- **Problem requirements**
Wherever a line of the records contains "WroteP", copy that line.

[Excerpts from a dataset]
________________
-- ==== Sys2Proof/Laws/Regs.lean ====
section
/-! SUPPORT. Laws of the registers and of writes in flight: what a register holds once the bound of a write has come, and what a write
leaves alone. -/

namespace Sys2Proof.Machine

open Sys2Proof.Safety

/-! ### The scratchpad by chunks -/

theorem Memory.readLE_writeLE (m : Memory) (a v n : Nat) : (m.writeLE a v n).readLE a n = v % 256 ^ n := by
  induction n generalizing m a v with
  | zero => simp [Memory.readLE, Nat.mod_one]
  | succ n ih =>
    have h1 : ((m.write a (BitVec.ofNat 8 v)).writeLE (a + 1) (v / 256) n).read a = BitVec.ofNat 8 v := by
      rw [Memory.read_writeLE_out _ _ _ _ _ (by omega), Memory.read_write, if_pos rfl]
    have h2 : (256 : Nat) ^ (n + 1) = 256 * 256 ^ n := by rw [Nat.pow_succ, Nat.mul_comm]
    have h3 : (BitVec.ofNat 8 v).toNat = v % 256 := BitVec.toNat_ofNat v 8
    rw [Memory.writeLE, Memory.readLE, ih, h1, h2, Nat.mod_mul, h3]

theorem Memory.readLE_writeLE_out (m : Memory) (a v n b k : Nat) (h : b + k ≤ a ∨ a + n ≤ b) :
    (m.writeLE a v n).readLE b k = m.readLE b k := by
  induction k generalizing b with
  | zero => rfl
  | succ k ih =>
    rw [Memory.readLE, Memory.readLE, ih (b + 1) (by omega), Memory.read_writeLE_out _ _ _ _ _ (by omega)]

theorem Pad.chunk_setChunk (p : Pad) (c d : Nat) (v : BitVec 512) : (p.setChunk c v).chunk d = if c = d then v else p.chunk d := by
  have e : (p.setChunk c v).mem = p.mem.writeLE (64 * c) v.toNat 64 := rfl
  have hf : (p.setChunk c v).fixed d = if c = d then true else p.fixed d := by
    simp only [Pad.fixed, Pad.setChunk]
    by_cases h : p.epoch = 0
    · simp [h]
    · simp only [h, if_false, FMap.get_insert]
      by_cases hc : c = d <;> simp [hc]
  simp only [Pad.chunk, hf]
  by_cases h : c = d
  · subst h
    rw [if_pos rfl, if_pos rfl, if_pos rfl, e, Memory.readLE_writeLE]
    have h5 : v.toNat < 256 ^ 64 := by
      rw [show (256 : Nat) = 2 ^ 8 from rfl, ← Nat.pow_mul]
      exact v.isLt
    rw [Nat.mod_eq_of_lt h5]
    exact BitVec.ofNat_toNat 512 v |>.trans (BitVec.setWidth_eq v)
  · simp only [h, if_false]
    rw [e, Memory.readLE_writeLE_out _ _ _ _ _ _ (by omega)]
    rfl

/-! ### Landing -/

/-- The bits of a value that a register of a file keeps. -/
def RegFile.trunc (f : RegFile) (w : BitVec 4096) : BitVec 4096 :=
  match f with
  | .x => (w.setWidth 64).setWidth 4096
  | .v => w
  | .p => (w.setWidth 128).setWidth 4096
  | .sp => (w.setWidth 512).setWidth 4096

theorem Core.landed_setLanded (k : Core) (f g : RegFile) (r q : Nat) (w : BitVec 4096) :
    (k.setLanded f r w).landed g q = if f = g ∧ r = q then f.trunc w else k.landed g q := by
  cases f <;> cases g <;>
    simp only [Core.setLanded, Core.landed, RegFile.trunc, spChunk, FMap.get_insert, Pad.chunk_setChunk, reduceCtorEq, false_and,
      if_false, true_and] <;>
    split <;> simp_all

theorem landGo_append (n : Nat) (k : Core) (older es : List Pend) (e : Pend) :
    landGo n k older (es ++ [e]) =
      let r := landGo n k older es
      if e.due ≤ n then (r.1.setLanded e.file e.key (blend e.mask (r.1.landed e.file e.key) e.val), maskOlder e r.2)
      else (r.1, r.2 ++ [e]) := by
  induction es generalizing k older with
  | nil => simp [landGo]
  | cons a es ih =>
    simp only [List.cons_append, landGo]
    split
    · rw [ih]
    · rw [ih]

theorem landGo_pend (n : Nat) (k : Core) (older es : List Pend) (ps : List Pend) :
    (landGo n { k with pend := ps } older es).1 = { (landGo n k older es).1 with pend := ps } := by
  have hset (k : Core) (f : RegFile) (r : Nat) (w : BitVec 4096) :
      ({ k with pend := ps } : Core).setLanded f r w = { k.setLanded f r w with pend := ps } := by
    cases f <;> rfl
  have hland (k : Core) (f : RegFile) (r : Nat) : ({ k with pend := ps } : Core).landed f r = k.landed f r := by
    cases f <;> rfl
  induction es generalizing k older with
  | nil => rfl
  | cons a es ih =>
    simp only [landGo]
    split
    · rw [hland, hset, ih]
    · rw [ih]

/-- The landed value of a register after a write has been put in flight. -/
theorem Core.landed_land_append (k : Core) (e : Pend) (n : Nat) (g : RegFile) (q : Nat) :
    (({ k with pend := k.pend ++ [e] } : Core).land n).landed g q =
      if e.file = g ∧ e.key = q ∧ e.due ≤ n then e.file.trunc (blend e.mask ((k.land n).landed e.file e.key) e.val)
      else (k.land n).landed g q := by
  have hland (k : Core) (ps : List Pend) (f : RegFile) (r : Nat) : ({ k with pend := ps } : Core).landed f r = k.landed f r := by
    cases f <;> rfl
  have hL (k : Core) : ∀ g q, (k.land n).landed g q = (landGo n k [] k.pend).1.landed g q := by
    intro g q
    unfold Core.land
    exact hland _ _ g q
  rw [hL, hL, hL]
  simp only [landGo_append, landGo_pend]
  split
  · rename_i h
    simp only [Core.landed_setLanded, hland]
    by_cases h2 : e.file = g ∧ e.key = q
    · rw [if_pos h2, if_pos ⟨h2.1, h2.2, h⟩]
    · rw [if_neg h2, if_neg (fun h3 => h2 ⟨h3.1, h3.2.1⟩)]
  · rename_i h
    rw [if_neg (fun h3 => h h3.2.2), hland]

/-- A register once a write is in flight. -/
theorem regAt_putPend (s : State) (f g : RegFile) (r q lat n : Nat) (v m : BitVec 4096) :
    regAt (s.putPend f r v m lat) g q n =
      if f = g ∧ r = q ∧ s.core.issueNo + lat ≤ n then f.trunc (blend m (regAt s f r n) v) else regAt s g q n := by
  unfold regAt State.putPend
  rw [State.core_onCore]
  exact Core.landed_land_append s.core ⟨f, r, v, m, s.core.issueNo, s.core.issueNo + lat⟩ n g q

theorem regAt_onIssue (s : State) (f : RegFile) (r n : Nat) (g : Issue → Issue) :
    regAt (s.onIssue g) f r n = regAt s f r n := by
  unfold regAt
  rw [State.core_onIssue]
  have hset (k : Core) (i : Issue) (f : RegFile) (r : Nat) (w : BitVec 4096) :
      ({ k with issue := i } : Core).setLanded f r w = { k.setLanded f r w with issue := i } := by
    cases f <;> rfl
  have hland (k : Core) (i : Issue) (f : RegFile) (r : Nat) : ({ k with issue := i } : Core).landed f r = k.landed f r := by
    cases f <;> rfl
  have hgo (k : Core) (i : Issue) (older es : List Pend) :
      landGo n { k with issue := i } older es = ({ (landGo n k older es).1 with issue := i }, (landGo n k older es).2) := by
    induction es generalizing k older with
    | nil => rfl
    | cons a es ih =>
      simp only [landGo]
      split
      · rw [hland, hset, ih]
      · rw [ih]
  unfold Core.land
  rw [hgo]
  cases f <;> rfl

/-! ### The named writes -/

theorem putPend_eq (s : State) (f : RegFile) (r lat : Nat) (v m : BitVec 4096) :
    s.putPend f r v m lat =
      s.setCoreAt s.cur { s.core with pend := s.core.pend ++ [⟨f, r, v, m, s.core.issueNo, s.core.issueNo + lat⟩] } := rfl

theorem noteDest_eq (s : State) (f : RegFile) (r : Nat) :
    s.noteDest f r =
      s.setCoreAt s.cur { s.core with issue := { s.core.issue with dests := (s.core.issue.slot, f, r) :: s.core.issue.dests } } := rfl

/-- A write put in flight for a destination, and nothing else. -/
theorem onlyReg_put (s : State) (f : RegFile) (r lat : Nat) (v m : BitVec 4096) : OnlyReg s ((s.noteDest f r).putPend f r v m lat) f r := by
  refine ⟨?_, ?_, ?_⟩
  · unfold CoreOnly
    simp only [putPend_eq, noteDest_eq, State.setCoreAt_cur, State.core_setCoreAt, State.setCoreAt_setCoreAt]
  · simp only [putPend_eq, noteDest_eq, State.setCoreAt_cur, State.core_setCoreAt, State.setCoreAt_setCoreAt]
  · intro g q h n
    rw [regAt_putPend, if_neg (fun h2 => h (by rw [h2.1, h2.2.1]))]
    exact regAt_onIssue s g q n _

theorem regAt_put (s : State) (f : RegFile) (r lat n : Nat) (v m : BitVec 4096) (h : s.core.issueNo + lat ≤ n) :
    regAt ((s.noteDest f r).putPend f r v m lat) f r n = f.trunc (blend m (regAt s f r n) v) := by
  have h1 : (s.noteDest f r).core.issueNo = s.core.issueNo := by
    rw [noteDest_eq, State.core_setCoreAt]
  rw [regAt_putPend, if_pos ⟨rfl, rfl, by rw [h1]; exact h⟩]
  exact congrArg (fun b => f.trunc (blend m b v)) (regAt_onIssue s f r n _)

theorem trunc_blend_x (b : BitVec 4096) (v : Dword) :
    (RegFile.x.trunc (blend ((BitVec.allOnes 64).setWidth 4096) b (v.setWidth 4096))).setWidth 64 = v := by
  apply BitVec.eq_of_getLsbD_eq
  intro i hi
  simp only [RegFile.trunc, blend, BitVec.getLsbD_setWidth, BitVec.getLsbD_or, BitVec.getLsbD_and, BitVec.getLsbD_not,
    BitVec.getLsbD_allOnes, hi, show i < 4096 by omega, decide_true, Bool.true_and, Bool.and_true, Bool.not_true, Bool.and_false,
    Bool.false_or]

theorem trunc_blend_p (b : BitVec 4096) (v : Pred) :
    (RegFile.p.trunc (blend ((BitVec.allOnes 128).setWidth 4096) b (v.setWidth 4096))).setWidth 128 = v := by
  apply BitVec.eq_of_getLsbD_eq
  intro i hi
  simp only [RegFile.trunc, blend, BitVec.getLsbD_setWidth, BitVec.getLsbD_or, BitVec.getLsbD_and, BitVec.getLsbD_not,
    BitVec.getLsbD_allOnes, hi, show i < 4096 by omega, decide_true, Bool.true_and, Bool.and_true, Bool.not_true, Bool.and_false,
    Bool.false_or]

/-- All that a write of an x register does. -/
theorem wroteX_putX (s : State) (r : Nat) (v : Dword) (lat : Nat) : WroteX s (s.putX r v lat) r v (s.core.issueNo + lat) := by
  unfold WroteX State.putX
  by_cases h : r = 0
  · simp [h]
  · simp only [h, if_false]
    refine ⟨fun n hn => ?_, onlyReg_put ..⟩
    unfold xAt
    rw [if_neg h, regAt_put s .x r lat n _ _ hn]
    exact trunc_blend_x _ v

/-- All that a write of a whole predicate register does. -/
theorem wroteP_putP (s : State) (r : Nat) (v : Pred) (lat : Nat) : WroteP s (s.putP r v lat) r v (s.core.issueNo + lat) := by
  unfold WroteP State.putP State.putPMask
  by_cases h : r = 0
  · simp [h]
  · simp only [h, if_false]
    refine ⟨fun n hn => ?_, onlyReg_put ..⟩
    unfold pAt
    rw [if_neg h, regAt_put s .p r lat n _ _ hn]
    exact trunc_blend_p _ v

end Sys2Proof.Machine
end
________________
- **Response area**
theorem wroteP_putP (s : State) (r : Nat) (v : Pred) (lat : Nat) : WroteP s (s.putP r v lat) r v (s.core.issueNo + lat) := by
  unfold WroteP State.putP State.putPMask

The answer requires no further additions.